No Surprises Act update. “Our organizations are strongly opposed to this newest guidance, which further broadens the already significant discretion health plans had on how they may calculate qualifying payment amounts under the NSA’s original implementation,” the Radiology Business Management Association, American College of Radiology, American Society of Anesthesiologists, American College of Emergency Physicians and Emergency Department Practice Management Association said in a joint statement issued Oct. 9.
Hospitals & Health Systems
In fall 2024, sepsis core measure performance will be added to Medicare’s Hospital Value-Based Purchasing Program. Hospitals’ sepsis process measure performance will have a significant financial impact. The problem: “Unfortunately, we do not have good evidence that implementation of the sepsis policy has led to an improvement in sepsis mortality rates.”
Atrium Health plans to ramp up “AI co-pilot,” including ambient documentation technology from Nuance, across its 40-hospital system.
Medicare Advantage is a raw deal for critical access hospitals.

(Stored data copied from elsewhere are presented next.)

theorem doSqEntryFetch_reads {s0 : State} (x0 : Nat) (x1 : BitVec 512) {s : State} (h : s0.Reads s) :
    s0.Reads (doSqEntryFetch x0 x1 s) := by
  unfold doSqEntryFetch
  repeat' (first
    | with_reducible exact h
    | with_reducible apply State.swlSend_reads
    | with_reducible apply State.modRow_reads
    | with_reducible apply State.setSwlQueue_reads
    | with_reducible apply State.swlComplete_reads
    | with_reducible apply State.recordAccess_reads
    | with_reducible apply reads_ite)

theorem doStatus_reads {s0 : State} (x0 : BitVec 32) {s : State} (h : s0.Reads s) :
    s0.Reads (doStatus x0 s) := by
  unfold doStatus
  repeat' (first
    | with_reducible apply State.serve_reads
    | (intro; intro)
    | assumption)

theorem doSummaryPost_reads {s0 : State} (x0 : Nat) {s : State} (h : s0.Reads s) :
    s0.Reads (doSummaryPost x0 s) := by
  unfold doSummaryPost
  repeat' (first
    | (intro; intro)
    | (with_reducible apply reads_upd; first | with_reducible exact h | with_reducible apply State.onCore_reads | with_reducible apply State.modVxe_reads | with_reducible apply State.modCluster_reads | with_reducible apply reads_ite | with_reducible apply reads_foldl | with_reducible apply reads_foldl_fst | split)
    | assumption)

theorem doSynCadd_reads {s0 : State} (x0 : Agent) (x1 : Home) (x2 : BitVec 7) (x3 : BitVec 32) {s : State} (h : s0.Reads s) :
    s0.Reads (doSynCadd x0 x1 x2 x3 s) := by
  unfold doSynCadd
  repeat' (first
    | with_reducible apply State.setReg_reads
    | with_reducible apply State.sendAdd_reads
    | (with_reducible apply reads_upd; first | with_reducible exact h | with_reducible apply State.setReg_reads | with_reducible apply State.sendAdd_reads | with_reducible apply State.refuse_reads | with_reducible apply reads_ite | with_reducible apply reads_foldl | with_reducible apply reads_foldl_fst | split))

theorem doTableStart_reads {s0 : State} (x0 : Nat) {s : State} (h : s0.Reads s) :
    s0.Reads (doTableStart x0 s) := by
  unfold doTableStart
  repeat' (first
    | with_reducible exact h
    | with_reducible apply State.onCore_reads
    | with_reducible apply State.startDue_reads)

theorem doThermalGate_reads {s0 : State} (x0 : Nat) (x1 : Bool) {s : State} (h : s0.Reads s) :
    s0.Reads (doThermalGate x0 x1 s) := by
  unfold doThermalGate
  repeat' (first
    | with_reducible exact h
    | with_reducible apply State.modDiePwr_reads)

theorem doThermalTrip_reads {s0 : State} {s : State} (h : s0.Reads s) :
    s0.Reads (doThermalTrip s) := by
  unfold doThermalTrip
  repeat' (first
    | with_reducible exact h
    | with_reducible apply State.recordFault_reads
    | with_reducible apply State.modPwr_reads
    | with_reducible apply reads_ite)

theorem doThermalUpdate_reads {s0 : State} (x0 : List (List Int × List Int)) {s : State} (h : s0.Reads s) :
    s0.Reads (doThermalUpdate x0 s) := by
  unfold doThermalUpdate
  repeat' (first
    | (intro; intro; intro)
    | (intro; intro)
    | with_reducible exact h
    | (with_reducible apply reads_upd; first | with_reducible exact h | with_reducible apply State.thermalDie_reads | with_reducible apply reads_ite | with_reducible apply reads_foldl | with_reducible apply reads_foldl_fst | split)
    | assumption)

theorem State.chanStray_reads {s0 : State} (x1 : Nat) (x2 : Nat) (x3 : Nat) {s : State} (h : s0.Reads s) :
    s0.Reads (State.chanStray s x1 x2 x3) := by
  unfold State.chanStray
  repeat' (first
    | (intro; intro; intro)
    | (with_reducible apply reads_upd; first | with_reducible exact h | with_reducible apply State.setColl_reads | with_reducible apply State.recordFault_reads | with_reducible apply reads_ite | with_reducible apply reads_foldl | with_reducible apply reads_foldl_fst | split)
    | assumption)

theorem State.strayOn_reads {s0 : State} (x1 : Nat) (x2 : Nat) (x3 : Nat) {s : State} (h : s0.Reads s) :
    s0.Reads (State.strayOn s x1 x2 x3) := by
  unfold State.strayOn
  repeat' (first
    | (intro; intro; intro)
    | (with_reducible apply reads_upd; first | with_reducible exact h | with_reducible apply State.xStray_reads | with_reducible apply State.chanStray_reads | with_reducible apply reads_ite | with_reducible apply reads_foldl | with_reducible apply reads_foldl_fst | split)
    | assumption)

theorem State.dropParts_reads {s0 : State} (x1 : Nat) {s : State} (h : s0.Reads s) :
    s0.Reads (State.dropParts s x1) := by
  unfold State.dropParts
  repeat' (first
    | (intro; intro; intro)
    | (with_reducible apply reads_upd; first | with_reducible exact h | with_reducible apply State.modChan_reads | with_reducible apply reads_ite | with_reducible apply reads_foldl | with_reducible apply reads_foldl_fst | split)
    | assumption)

theorem State.frameCarry_reads {s0 : State} (x1 : Nat) (x2 : DFrame) {s : State} (h : s0.Reads s) :
    s0.Reads (State.frameCarry s x1 x2) := by
  unfold State.frameCarry
  repeat' (first
    | (intro; intro; intro)
    | (with_reducible apply reads_upd; first | with_reducible exact h | with_reducible apply State.carry_reads | with_reducible apply reads_ite | with_reducible apply reads_foldl | with_reducible apply reads_foldl_fst | split)
    | assumption)

theorem doTrialConfirmTimeout_reads {s0 : State} {s : State} (h : s0.Reads s) :
    s0.Reads (doTrialConfirmTimeout s) := by
  unfold doTrialConfirmTimeout
  repeat' (with_reducible apply reads_upd; first | with_reducible exact h | with_reducible apply State.confirm_reads | with_reducible apply reads_ite | with_reducible apply reads_foldl | with_reducible apply reads_foldl_fst | split)
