-- ==== Sys2Proof/Laws/State.lean ====
section
/-! SUPPORT. One lemma per part of the state per update, and what an update of one indexed part reads back as. -/

namespace Sys2Proof.Machine

/-! Reading back. -/


@[simp] theorem State.core_setCore (s : State) (n : Nat) (v : Core) (m : Nat) :
    (s.setCore n v).core m = if m = n then v else s.core m := by
  simp [State.core, State.setCore]

@[simp] theorem State.cluster_setCluster (s : State) (n : Nat) (v : Cluster) (m : Nat) :
    (s.setCluster n v).cluster m = if m = n then v else s.cluster m := by
  simp [State.cluster, State.setCluster]

@[simp] theorem State.ctxOf_setCtx (s : State) (n : Nat) (v : Ctx) (m : Nat) :
    (s.setCtx n v).ctxOf m = if m = n then v else s.ctxOf m := by
  simp [State.ctxOf, State.setCtx]

@[simp] theorem State.reg_setReg (s : State) (n : Nat) (v : BitVec 64) (m : Nat) :
    (s.setReg n v).reg m = if m = n then v else s.reg m := by
  simp [State.reg, State.setReg]

@[simp] theorem State.row_setRow (s : State) (n : Nat) (v : Row) (m : Nat) :
    (s.setRow n v).row m = if m = n then v else s.row m := by
  simp [State.row, State.setRow]

@[simp] theorem State.pair_setPair (s : State) (n : Nat) (v : Pair) (m : Nat) :
    (s.setPair n v).pair m = if m = n then v else s.pair m := by
  simp [State.pair, State.setPair]

@[simp] theorem State.gongOf_setGong (s : State) (n : Nat) (v : Gong) (m : Nat) :
    (s.setGong n v).gongOf m = if m = n then v else s.gongOf m := by
  simp [State.gongOf, State.setGong]

@[simp] theorem State.link_setLink (s : State) (n : Nat) (v : Link) (m : Nat) :
    (s.setLink n v).link m = if m = n then v else s.link m := by
  simp [State.link, State.setLink]

@[simp] theorem State.chan_setChan (s : State) (n : Nat) (v : Chan) (m : Nat) :
    (s.setChan n v).chan m = if m = n then v else s.chan m := by
  simp [State.chan, State.setChan]

@[simp] theorem State.engine_setEngine (s : State) (n : Nat) (v : Engine) (m : Nat) :
    (s.setEngine n v).engine m = if m = n then v else s.engine m := by
  simp [State.engine, State.setEngine]

@[simp] theorem State.stack_setStack (s : State) (n : Nat) (v : Stack) (m : Nat) :
    (s.setStack n v).stack m = if m = n then v else s.stack m := by
  simp [State.stack, State.setStack]

@[simp] theorem State.dieMem_setDieMem (s : State) (n : Nat) (v : DieMem) (m : Nat) :
    (s.setDieMem n v).dieMem m = if m = n then v else s.dieMem m := by
  simp [State.dieMem, State.setDieMem]

@[simp] theorem State.memCfg_setMemCfg (s : State) (n : Nat) (v : MemCfg) (m : Nat) :
    (s.setMemCfg n v).memCfg m = if m = n then v else s.memCfg m := by
  simp [State.memCfg, State.setMemCfg]

@[simp] theorem State.tag_setTag (s : State) (n : Nat) (v : Tag) (m : Nat) :
    (s.setTag n v).tag m = if m = n then v else s.tag m := by
  simp [State.tag, State.setTag]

Per Gist & Kaufman Hall, hospital finances are improving:
Nursing & Allied Health
PeaceHealth nurses and staff picket for improved staffing and compensation.
JAMA: Unionization is associated with decreased staff turnover at skilled nursing facilities.
LA Times: “Many California healthcare workers — from nursing assistants and medical coders to cleaners and security guards — will see at least $25 an hour starting in 2026 after Gov. Gavin Newsom signed a bill on Friday that mandates an industry minimum wage statewide.”
Well you left out a key part of the FTC letter where it says on page 4 professional associations could take action if it felt there were issues detrimental to the PUBLIC or its members. Would the FTC think demanding access to payment information is anticompetitive when another federal agency, CMS, states it is required that we have such access? See the Code of Federal Regulations: § 424.80 (d)(2)
"(2) Access to records. The supplier who furnishes the service has unrestricted access to claims submitted by an entity for services provided by that supplier. This paragraph applies irrespective
of whether the supplier is an employee or whether the service is provided under a contractual arrangement. If an entity refuses to provide, upon request, the billing information to the supplier performing the service, the entity’s right to receive reassigned benefits may be revoked under
§ 424.82(c)(3)"
What about Due Process which the Joint Commission requires, an agency deemed by CMS and a threat to our ability to advocate for patients? Who would file the complaint? Which PE firm would put their neck out? I don’t accept the years of excuses. Profiles in Timidity will be the name of the book about EM “leadership”.
BTW, your conclusion that it is not legal is improper as the exact matter has never been adjudicated so you should clarify that it is your opinion. Secondly, you have a bit of a COI in favor of ACEP, correct? The newly touted ACEP Open Book links right to your site/business venture.